Auch wenn das bedeutet, sich eine Weile „verirrt“ zu haben, um zu erkunden, was es zu erforschen gilt. Wir werden wahrscheinlich mit größerer Perspektive darauf zurückkommen.

Am Ende reicht Asana allein vielleicht nicht aus, um wirklich vollkommene Gesundheit und Glück zu erreichen, aber wenn wir die göttliche Intelligenz unseres Körpers sehen und sie nutzen, um unser eigenes göttliches Potenzial zu erkennen, können wir so viel in unserem Leben zum Besseren verändern.

Haben nicht so viele von uns mit Asana begonnen, um beweglicher zu werden/Gewicht zu verlieren/etc …

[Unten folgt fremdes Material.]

-- ==== Sys2Proof/Laws/Commands.lean ====
section
/-! SUPPORT. What each shared operation of the commands can do, said once; the callers cite these and unfold nothing. -/

namespace Sys2Proof.Machine

/-! ### The region check (`20_memory.md` R67) -/

theorem badRegion_eq_none {size n : Nat} {o : Latched} : badRegion size o n = none ↔ RegionsOk size o n := by
  unfold badRegion
  constructor
  · intro h
    split at h
    · cases h
    split at h
    · cases h
    split at h
    · cases h
    next h1 h2 h3 =>
      refine ⟨by omega, by omega, ?_⟩
      simp only [regionsOverlap, Bool.and_eq_true, decide_eq_true_eq, not_and] at h3
      omega
  · intro ⟨h1, h2, h3⟩
    rw [if_neg (by omega), if_neg (by omega), if_neg]
    simp only [regionsOverlap, Bool.and_eq_true, decide_eq_true_eq]
    omega

/-- The first failing test decides the code (`20_memory.md` R67). -/
theorem badRegion_eq_some {size n p : Nat} {o : Latched} :
    badRegion size o n = some p ↔
      (p = 1 ∧ o.srcAddr.toNat + n > size) ∨
      (p = 2 ∧ ¬ o.srcAddr.toNat + n > size ∧ o.dstAddr.toNat + o.dstCap.toNat > size) ∨
      (p = 3 ∧ ¬ o.srcAddr.toNat + n > size ∧ ¬ o.dstAddr.toNat + o.dstCap.toNat > size ∧
        n > 0 ∧ o.dstCap.toNat > 0 ∧ o.srcAddr.toNat < o.dstAddr.toNat + o.dstCap.toNat ∧
        o.dstAddr.toNat < o.srcAddr.toNat + n) := by
  unfold badRegion
  split
  · next h => simp [h, eq_comm]
  split
  · next h1 h2 => simp [h1, h2, eq_comm]
  split
  · next h1 h2 h3 =>
    simp only [regionsOverlap, Bool.and_eq_true, decide_eq_true_eq] at h3
    simp [h1, h2, h3, eq_comm]
  · next h1 h2 h3 =>
    simp only [regionsOverlap, Bool.and_eq_true, decide_eq_true_eq] at h3
    constructor
    · intro h; cases h
    · rintro (⟨-, h⟩ | ⟨-, -, h⟩ | ⟨-, -, -, h⟩) <;> omega

theorem badSrcRegion_eq_none {size n : Nat} {o : Latched} :
    badSrcRegion size o n = none ↔ o.srcAddr.toNat + n ≤ size := by
  unfold badSrcRegion; split <;> simp <;> omega

theorem badSrcRegion_eq_some {size n p : Nat} {o : Latched} :
    badSrcRegion size o n = some p ↔ p = 1 ∧ o.srcAddr.toNat + n > size := by
  unfold badSrcRegion
  split
  · next h => simp [h, eq_comm]
  · next h => simp [h]

/-! ### Delivering the output (`43_bit_packer.md` R143) -/

/-- Output that fits is written to the start of the destination and the command completes. -/
theorem State.deliver_fits {o : Latched} {out : List Byte} {n : Nat} {s : State} (h : out.length ≤ o.dstCap.toNat) :
    s.deliver o out n = State.finish out.length n { s with dmem := s.dmem.writeBytes o.dstAddr.toNat out } := by
  rw [State.deliver, if_neg (by omega)]

/-- Output that does not fit raises OUT_OVF with the required size. -/
theorem State.deliver_overflows {o : Latched} {out : List Byte} {n : Nat} {s : State} (h : o.dstCap.toNat < out.length) :
    s.deliver o out n = s.raiseData o .outOvf out.length := by
  rw [State.deliver, if_pos h]

/-- Everything `deliver` can do. -/
theorem State.deliver_cases (o : Latched) (out : List Byte) (n : Nat) (s : State) :
    (out.length ≤ o.dstCap.toNat ∧
      s.deliver o out n = State.finish out.length n { s with dmem := s.dmem.writeBytes o.dstAddr.toNat out }) ∨
    (o.dstCap.toNat < out.length ∧ s.deliver o out n = s.raiseData o .outOvf out.length) := by
  rcases Nat.lt_or_ge o.dstCap.toNat out.length with h | h
  · exact Or.inr ⟨h, State.deliver_overflows h⟩
  · exact Or.inl ⟨h, State.deliver_fits h⟩

/-- Delivered output reads back (`20_memory.md` R68). -/
theorem State.readBytes_deliver {o : Latched} {out : List Byte} {n : Nat} {s : State} (hw : s.dmem.wf)
    (h : out.length ≤ o.dstCap.toNat) :
    (s.deliver o out n).dmem.readBytes o.dstAddr.toNat out.length = out := by
  rw [State.deliver_fits h]
  exact Memory.readBytes_writeBytes hw _ _

/-- Delivered output changes no byte outside itself (`20_memory.md` R68). -/
theorem State.deliver_keeps_outside {o : Latched} {out : List Byte} {n : Nat} {s : State}
    (h : out.length ≤ o.dstCap.toNat) :
    DmemKeptOutside o.dstAddr.toNat out.length s (s.deliver o out n) := by
  intro x hx
  rw [State.deliver_fits h]
  exact Memory.read_writeBytes_outside _ _ _ hx

/-- A data-phase error changes no byte outside the destination region (`20_memory.md` R68). -/
theorem State.raiseData_keeps_outside (o : Latched) (e : ErrCode) (p : Nat) (s : State) :
    DmemKeptOutside o.dstAddr.toNat o.dstCap.toNat s (s.raiseData o e p) := by
  intro x hx
  exact Memory.read_drawBytes_outside _ _ _ _ (by omega)

theorem State.deliver_hostSide (o : Latched) (out : List Byte) (n : Nat) (s : State) :
    HostSideKept s (s.deliver o out n) := by
  rcases State.deliver_cases o out n s with ⟨-, h⟩ | ⟨-, h⟩ <;> rw [h] <;> constructor <;> rfl

theorem State.deliver_tree (o : Latched) (out : List Byte) (n : Nat) (s : State) :
    TreeKept s (s.deliver o out n) := by
  rcases State.deliver_cases o out n s with ⟨-, h⟩ | ⟨-, h⟩ <;> rw [h] <;> constructor <;> rfl

@[simp] theorem State.deliver_freq (o : Latched) (out : List Byte) (n : Nat) (s : State) :
    (s.deliver o out n).freq = s.freq := by
  rcases State.deliver_cases o out n s with ⟨-, h⟩ | ⟨-, h⟩ <;> rw [h] <;> rfl

@[simp] theorem State.deliver_dmemSize (o : Latched) (out : List Byte) (n : Nat) (s : State) :
    (s.deliver o out n).dmemSize = s.dmemSize := by
  rcases State.deliver_cases o out n s with ⟨-, h⟩ | ⟨-, h⟩ <;> rw [h] <;> rfl

/-! ### Counting (`40_frequency.md` R111) -/

/-- Counting succeeds when no counter would pass 2^32 - 1, and adds each byte's number of occurrences. -/
theorem countBytes_ok (bs : List Byte) (i : Nat) (f : Vector Word 256)
    (h : ∀ b, (freqAt f b).toNat + bs.count b < 2 ^ 32) :
    ∃ g, countBytes bs i f = .ok g ∧ ∀ b, (freqAt g b).toNat = (freqAt f b).toNat + bs.count b := by
  induction bs generalizing i f with
  | nil => exact ⟨f, rfl, by simp⟩
  | cons c bs ih =>
    have hc := h c
    simp only [List.count_cons_self] at hc
    have hne : ¬ freqAt f c = 0xFFFFFFFF#32 := by
      intro e; rw [e] at hc; simp at hc; omega
    have hadd : (freqAt f c + 1).toNat = (freqAt f c).toNat + 1 := by
      rw [BitVec.toNat_add]; change ((freqAt f c).toNat + 1) % 2 ^ 32 = _; omega
    rw [countBytes, if_neg hne]
    obtain ⟨g, hg, hcount⟩ := ih (i + 1) (f.set c.toNat (freqAt f c + 1) c.isLt) (by
      intro b
      rw [freqAt_set]
      split
      · next e => subst e; rw [hadd]; omega
      · next e => have := h b; rw [List.count_cons_of_ne (fun h => e h.symm)] at this; exact this)
    refine ⟨g, hg, ?_⟩
    intro b
    rw [hcount b, freqAt_set]
    split
    · next e => subst e; rw [hadd]; simp only [List.count_cons_self]; omega
    · next e => rw [List.count_cons_of_ne (fun h => e h.symm)]

/-! ### Looking codes up (`44_encoder.md` R151) -/

/-- When every byte has a code, the logical bits are the codes in order. -/
theorem encodeBytes_ok (code : Vector Code 256) (bs : List Byte) (i : Nat) (h : ∀ b ∈ bs, codeAt code b ≠ []) :
    encodeBytes code bs i = .ok (bs.flatMap (fun b => codeAt code b)) := by
  induction bs generalizing i with
  | nil => rfl
  | cons b bs ih =>
    have hb : ¬ (codeAt code b).length = 0 := by simpa using h b (by simp)
    rw [encodeBytes, if_neg hb, ih (i + 1) (fun c hc => h c (by simp [hc]))]
    rfl

/-- The first byte without a code stops the encoding at its index. -/
theorem encodeBytes_noCode (code : Vector Code 256) (bs : List Byte) (i j : Nat) (b : Byte) (hj : bs[j]? = some b)
    (hb : codeAt code b = []) (h : ∀ c ∈ bs.take j, codeAt code c ≠ []) :
    encodeBytes code bs i = .error (i + j) := by
  induction bs generalizing i j with
  | nil => simp at hj
  | cons c bs ih =>
    cases j with
    | zero =>
      simp only [List.getElem?_cons_zero, Option.some.injEq] at hj
      subst hj
      simp [encodeBytes, hb]
    | succ j =>
      have hc : ¬ (codeAt code c).length = 0 := by simpa using h c (by simp)
      rw [encodeBytes, if_neg hc, ih (i + 1) j (by simpa using hj) (fun d hd => h d (by simp [hd]))]
      simp only [show i + 1 + j = i + (j + 1) by omega]

/-! ### exec and step -/

/-- Every command's completion is a next state. -/
theorem exec_next (i : Instr) (s : State) : ∃ t, exec i s = .next t := by
  cases i <;> exact ⟨_, rfl⟩

/-- Everything a step can do (`20_memory.md` R74). -/
theorem step_cases {s t : State} (h : step s = .next t) :
    (∃ w i, s.dueCommand = some w ∧ decode w = .cmd i ∧ exec i s.popInput = .next t) ∨
    (∃ w why, s.dueCommand = some w ∧ decode w = .badCmd why ∧ t = badCommand w s.popInput) ∨
    (s.dueCommand = Option.none ∧ t = s.nextEvent) := by
  unfold step at h
  split at h
  · next w hw =>
    split at h
    · next i hi => exact Or.inl ⟨w, i, hw, hi, h⟩
    · next why hb => exact Or.inr (Or.inl ⟨w, why, hw, hb, (Host.Outcome.next.inj h).symm⟩)
  · next hn => exact Or.inr (Or.inr ⟨hn, (Host.Outcome.next.inj h).symm⟩)

/-- A step never stops the machine. -/
theorem step_next (s : State) : StepsOn s := by
  unfold StepsOn step
  split
  · split
    · exact exec_next _ _
    · exact ⟨_, rfl⟩
  · exact ⟨_, rfl⟩

/-- The due command is the latched one, of a machine out of reset whose next event is the engine's (log 1). -/
theorem State.dueCommand_eq_some {s : State} {w : Word} :
    s.dueCommand = some w ↔
      s.inReset = false ∧ engineTurn s.inputs = true ∧ ∃ l, s.engine = some l ∧ l.word = w := by
  unfold State.dueCommand
  cases s.inReset <;> cases engineTurn s.inputs <;> simp

end Sys2Proof.Machine
end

Und ist es notwendig, die Set-Reihenfolge ein wenig zu ändern, um unseren unterschiedlichen Konstitutionen gerecht zu werden? Natürlich! Eine Frau vom Kapha-Typ in ihren 50ern wird nicht die gleiche Herangehensweise benötigen wie eine 22-jährige vom Vata-Typ oder ein Pitta-Mann in den 30ern. Genetik spielt ebenso eine Rolle wie Lebensstil und Voraussetzungen von Körper und Geist.

Nach meiner persönlichen Erfahrung hat mir die Primärserie auf vielen Ebenen reichlich „Yogatherapie“ geliefert, aber sie war nur deshalb effektiv, weil sie viele Hindernisse bereitstellte und im Laufe der Zeit schwankte. Es veränderte und bewegte sich und verwandelte sich in etwas anderes, als ich gedacht hatte, und kehrte dann wieder zurück, um den Prozess von vorne zu beginnen.

Das Geheimnis liegt, wie alles im Yoga, im „Wie“ statt im „Was“. Was wir tun, ist nicht so wichtig wie wir es tun.

Und wie alles im Leben dreht sich alles um Balance.